**REQUIRED ACTION:**
Lines in the listing below containing the string "level" are to be identified and copied.

:: DATA TO USE ::

-- ==== Sys2Proof/Machine/Types.lean ====
section
/-! DEFINITION. The plain data types that State is built of: what the spec describes beside the registers of the map, such
as an engine instance, an axis's sample count, a posted decision, a link packet, a queued record. A register's value is not
repeated here. -/

namespace Sys2Proof.Machine

/-! ### Reckoners and waypoints -/

/-- What a waypoint holds beside its registers (R62, R66, R73): the direction taken at arming, the tick of its last firing
plus 1 (0: none), and whether a backward step of reckoner 13 has taken d round to the reached side, which is no crossing. -/
structure Wp where
  back : Bool
  firedAt : Nat
  skip : Bool
  deriving DecidableEq, Repr, Inhabited

/-! ### The engine -/

/-- The event a WAIT waits for (R178). -/
inductive WaitEv where
  | seqDone (q : Nat)
  | wpFire (w : Nat)
  | elapsed (t : Nat)
  deriving DecidableEq, Repr, Inhabited

/-- An instance that has been triggered and has not ended (R175 to R178): its task, level, trigger tick, next address, status word,
whether it has begun, what it waits for, the delay slots to come with the target of the jump, whether it has issued an OUT,
whether an LPST of it awaits its LPLD, and whether it is a sample and of which axis. -/
structure Inst where
  task : Nat
  level : Nat
  trig : Nat
  pc : Nat
  status : Word
  begun : Bool
  wait : Option WaitEv
  slots : Nat
  target : Option Nat
  outDone : Bool
  saved : Bool
  sample : Bool
  axis : Nat
  deriving DecidableEq, Repr, Inhabited

/-- What an issued instruction writes when its result lands (R162). -/
inductive LandEff where
  | vec (d : Nat) (v : Vec)
  | el (d i : Nat) (w : Word)
  | exp (d : Nat) (e : Int)
  | acc (d : Nat) (add : Bool) (prods : List Int) (p : Int)
  | stat (set clr : Word)
  | memw (addr place : Nat) (w : Word)
  | loop (l : Nat) (pc pa : Word)
  | matRead (id row first : Nat) (places : List Nat) (src : Vec)
  | matLand (id rows : Nat) (add : Bool) (p : Int)
  deriving DecidableEq, Repr

/-- A result in flight: the engine cycle at which it lands, and the level, task and trigger of the instance that issued
it. -/
structure Landing where
  cyc : Nat
  level : Nat
  task : Nat
  trig : Nat
  eff : LandEff
  deriving DecidableEq, Repr

/-- The control engine (R149 to R151, R160 to R180): the instances, the running task, the next issue cycle, the cycle from
which the MAC array is free, the banks of the four levels (register `r` of level `l` at 16 × l + r, accumulator `a` at
8 × l + a), the results in flight, the products of the MATVECs in flight, the number of MATVECs issued, the tick plus 1 of the last completion of each measurement
sequence, whether RKN_FAULT.TASK has been recorded since DLF was cleared, whether EN has been cleared since
ACTIVE was set, and the words of coefficient RAM that the lane processor has written in this tick, each as its place, the cycle of the write and
the word before it (R159). -/
structure Eng where
  insts : List Inst
  run : Option Nat
  next : Nat
  macFree : Nat
  vr : Tab Vec
  ac : Tab Acc
  rb : Tab RowBank
  land : List Landing
  mprod : Tab (List Int)
  mats : Nat
  seqAt : Tab Nat
  recd : Bool
  closing : Bool
  before : List (Nat × Nat × Word)
  deriving DecidableEq, Repr, Inhabited

/-! ### Axes -/

/-- A re-centring offset waiting for its sample (R103, R104): a word to which an offset is added, saturating or modulo
2^32; for `scaled`, the offset is given at exponent `emax` and shifted to that of the exponent word at `expAddr`. -/
structure Ofs where
  addr : Nat
  add : Int
  wrap : Bool
  scaled : Bool
  emax : Int
  expAddr : Nat
  deriving DecidableEq, Repr, Inhabited

/-- The first sample after a checkpoint (R108): its number, the checkpoint, and the offsets due on it (R103). -/
structure AxDue where
  at_ : Nat
  ck : Nat
  ofs : List Ofs
  deriving DecidableEq, Repr, Inhabited

/-- An axis of a lane beside its registers (R55, R95, R108, R202 to R205, R216, R220, R223): the number of the last sample
started and of the last completed, the start ticks of the last two samples, how many have started and ended since activation,
whether it has passed its check and waits, the period of its activation, the first samples still to come with what is due there, the
sample on which it last applied; the region copy in progress with the words copied, whether
it goes to the active view, the region whose copy waits for a swap, whether no copy ran at the last capture, the region whose
swap is pending, the one whose swap is due on a first sample with the checkpoint that made it due, the checkpoint of a software swap; the
changes of the curve that are due, each with its checkpoint; whether a command of the session has been applied since its entry into RUN and carried the word; the word an IN of class 0x06
returns, the one before it and the tick of the change; the probes of the logbook, the triggers waiting for a record, the value of the threshold
probe in the previous record, the records still to follow the trigger, the tick plus 1 at which EN was cleared during a record,
the tick plus 1 of the last capture's end; whether the last sample swapped, and whether a disable waits for the end of a sample. -/
structure Ax where
  started : Nat
  done : Nat
  lastStart : Nat
  prevStart : Nat
  nStarted : Nat
  nDone : Nat
  waiting : Bool
  actSample : Option Nat
  due : List AxDue
  applied : Nat
  copy : Option Nat
  copyPos : Nat
  copyInit : Bool
  copyNext : Option Nat
  copyOk : Bool
  pend : Option Nat
  swapReady : Option (Nat × Nat)
  swSwap : Option Nat
  curveDue : List (Nat × Bool)
  cmdOk : Bool
  inVal : Word
  inOld : Word
  inAt : Nat
  probes : Tab Word
  lbTrig : Nat
  lbPrev : Option Word
  lbLeft : Nat
  lbClosing : Nat
  lbDoneAt : Nat
  swapped : Bool
  disabling : Bool
  deriving DecidableEq, Repr, Inhabited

:::

**ANSWER TO THIS PROBLEM:**
/-- An instance that has been triggered and has not ended (R175 to R178): its task, level, trigger tick, next address, status word,
  level : Nat
/-- A result in flight: the engine cycle at which it lands, and the level, task and trigger of the instance that issued
  level : Nat
which the MAC array is free, the banks of the four levels (register `r` of level `l` at 16 × l + r, accumulator `a` at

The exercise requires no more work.